**WORK REQUEST:** If a line of the records contains the string "header", copy it out.

**EXERCISE MATERIALS:**

/-- The event collector (R468 to R474). -/
structure EvtSt where
  seq : Word := 0              -- SEQ of the last event raised
  staging : List EvRec := []   -- staging buffer, oldest first, 1,024 records
  gap : Bool := false          -- GAP for the next record written
  outstanding : Bool := false  -- a raise of the ring's vector is outstanding (R473)
  logBuf : List EvRec := []    -- 256-entry buffer of PD_AON (R309)
  log : List EvRec := []       -- MRAM event log, oldest first, 32,768 records (R474)
  logBad : List Word := []     -- SEQ values of logged records whose CRC fails (R474)
  raised : Tab Word := []      -- SEQ of the last event raised, by code × 2^16 + unit (R195)
  lastAccErr : Option (BitVec 64) := none  -- time of the last EVT_ACCESS_ERROR (R396)
deriving DecidableEq, Repr

/-- What the device sends out (a log, newest first). -/
inductive Output where
  | msix (vector : Nat)
  | readData (view : View) (data : Word) (error : Bool)
  | forward (etag : Nat) (addr : Nat)
  | eventFrame (r : EvRec)
  | chainReply (etag : Nat) (status : Nat) (result : List Byte)
  | frame (type dst : Nat) (seq : BitVec 16) (ext : Nat) (payload : List Byte)
  | clapOut
  | coefStatus (pair : Nat) (tx : List Byte)   -- COMPAT training: the transmit settings now in force (R125)
  | coefRequest (pair : Nat) (tx : List Byte)  -- COMPAT training: a request for the partner's transmit settings (R170)
  | serialOut (bytes : List Byte)
  | cfgRetry
  | cfgData (data : Word)
  | unsupported
deriving DecidableEq, Repr

/-- The PCIe function context (R423 to R431). -/
structure PcieSt where
  perstN : Bool := false           -- the PERST_N pin is deasserted
  bootAt : Option (BitVec 64) := none   -- when the boot enabled PD_PCIE (R430, R504)
  waitFrom : Option (BitVec 64) := none -- start of the 100 ms of R430, while the function is not ready
  ready : Bool := false            -- it answers configuration requests
  subsys : Word := 0               -- Subsystem Vendor ID and Subsystem ID (R424)
  linkUp : Bool := false
  aspmL1 : Bool := false
  d3hot : Bool := false
  memSpace : Bool := false
  busMaster : Bool := false
  bars : Tab Word := []        -- base address registers, as written
  msixEnable : Bool := false
  funcMask : Bool := false
  unmasked : List Nat := []    -- vectors whose mask bit is 0
  pba : List Nat := []         -- vectors with the pending bit set
  aer : BitVec 32 := 0         -- AER uncorrectable error status (R428)
  aerHeader : Option (Nat × Bool) := none -- the request whose header is logged: its address, and whether it is a write
deriving DecidableEq, Repr

/-- Reads of a serial frame that were late (R438). -/
structure SpHold where
  addressed : Bool          -- an addressed frame; else a windowed one
  start : Nat               -- its window index, or its address as sent
  n : Nat := 0              -- its words: a retry has no more of them
  words : List Word := []   -- words that have been read
  todo : List Nat := []     -- BAR0 addresses still to be read; the read waits
deriving DecidableEq, Repr

/-- The clocked serial port (R432 to R443). -/
structure SpSt where
  hold : Option SpHold := none
  queue : List (Nat × Word) := []  -- posted writes, oldest first, 1,024 words (R440)
  drop : Bool := false             -- DROP of the status read byte
deriving DecidableEq, Repr

/-- The firmware (R371 to R387). Banks: 0 operator A, 1 operator B, 2 patch A, 3 patch B. -/
structure FwSt where
  headers : Tab (List Byte) := []   -- header of a bank as last read or staged, 512 bytes
  invalid : List Nat := []          -- banks marked invalid by a first chunk (R384)
  staged : Tab Nat := []            -- bytes staged into a bank since that mark
  verified : List Nat := []         -- staged banks that verification passed
  verifying : Option (Nat × Nat) := none  -- bank whose FINAL chunk is being verified, and the engine tag
  stagingState : Nat := 0           -- FW_STATUS byte 18: 0 incomplete, 1 verified, 2 failed
  floors : Tab Nat := []            -- rollback floor by image type: 0 operator, 1 patch (R374)
  revoked : BitVec 4 := 0           -- revoke mask of the key region
  operVersion : Word := 0           -- versions in use
  supVersion : Word := 0
  svnSince : Tab (BitVec 64) := []  -- by image type: since when the running image has run without a restart (R375)
  restartTimes : List (BitVec 64) := []   -- operator restarts of the last 60 s (R383)
  restarting : Option Nat := none   -- an operator restart is under way, with its cause (R381)
  activating : Option Nat := none   -- engine tag of the FW_ACTIVATE of an operator image that is pending (R385)
  patching : Option Nat := none     -- engine tag of the FW_ACTIVATE of a patch (R386)
  heartbeats : Tab Nat := []        -- last heartbeat words seen: cores 0 to 3, graders 4 to 19 (R380)
deriving DecidableEq, Repr

/-- An epoch that waits for its chain time (R456). -/
structure Epoch where
  id : Word
  time : BitVec 64
  action : Nat          -- 1 clapper pulse, 2 rack PLL hop, 3 time mark
  pll : Nat := 0
  slot : Nat := 0
  confirmed : Bool := false
deriving DecidableEq, Repr

/-- The chain port (R445 to R460). -/
structure ChainSt where
  epochs : List Epoch := []
  fabricOk : Bool := false       -- worker: the latest fabric status reported FABRIC_OK (R254)
  nextId : Word := 1             -- epoch ID of the next CHAIN_EPOCH (R456)
  seq : BitVec 16 := 0           -- SEQ of the next frame that this device originates (R447)
  share : Int := 0               -- U of the last round trip, ps (R453)
  enum : Option (Nat × Nat) := none  -- enumeration in progress: engine tag, and 1 TOKEN or 2 COMMIT sent (R449)
  token : Nat := 0               -- manager: value of the token that returned
  tentative : Option Nat := none -- worker: tentative address
  lost : Nat := 0                -- manager: workers reported lost, as a mask (R453)
  returns : Nat := 0             -- consecutive TIME frames that have returned (R458)
  broken : Bool := false         -- EVT_CHAIN_BROKEN raised, EVT_CHAIN_RESTORED not yet
  timed : Bool := false          -- worker: a TIME frame has been received since the restart (R454)
  heldEvents : List EvRec := []  -- events that wait for the ring to be complete (R457)
deriving DecidableEq, Repr

/-- The states of a link (R143). -/
inductive LState where
  | down | listen | negotiate | train | up | leaving | holdoff
deriving DecidableEq, Repr

/-- The policy fields of an LDT entry as applied, defaults substituted (R135, R181, R334, R335). -/
structure Policy where
  flags : BitVec 8 := 0        -- [0] AUTO_RELINK [1] AUTO_CAL [2] AUTO_CUT [3] CUT_RECOVER [4] CONTINUITY [5] QUIET
  rolePref : Nat := 0          -- 0 none, 1 master, 2 slave
  expPort : Nat := 0
  expSerial : Nat := 0
  calDelta : Nat := 6          -- 0.5 degC
  retakeTol : Int := -30       -- dB
  txLead : Nat := 16
  relinkLimit : Nat := 255
  calPeriod : Nat := 0         -- s
  holdoff : Nat := 10          -- ms
  snrMin : Nat := 32           -- 0.5 dB
  quietRefresh : Nat := 8      -- units of 8 superframes
  pwrTimers : Nat := 0
deriving DecidableEq, Repr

**REPLY:**
  aerHeader : Option (Nat × Bool) := none -- the request whose header is logged: its address, and whether it is a write
  headers : Tab (List Byte) := []   -- header of a bank as last read or staged, 512 bytes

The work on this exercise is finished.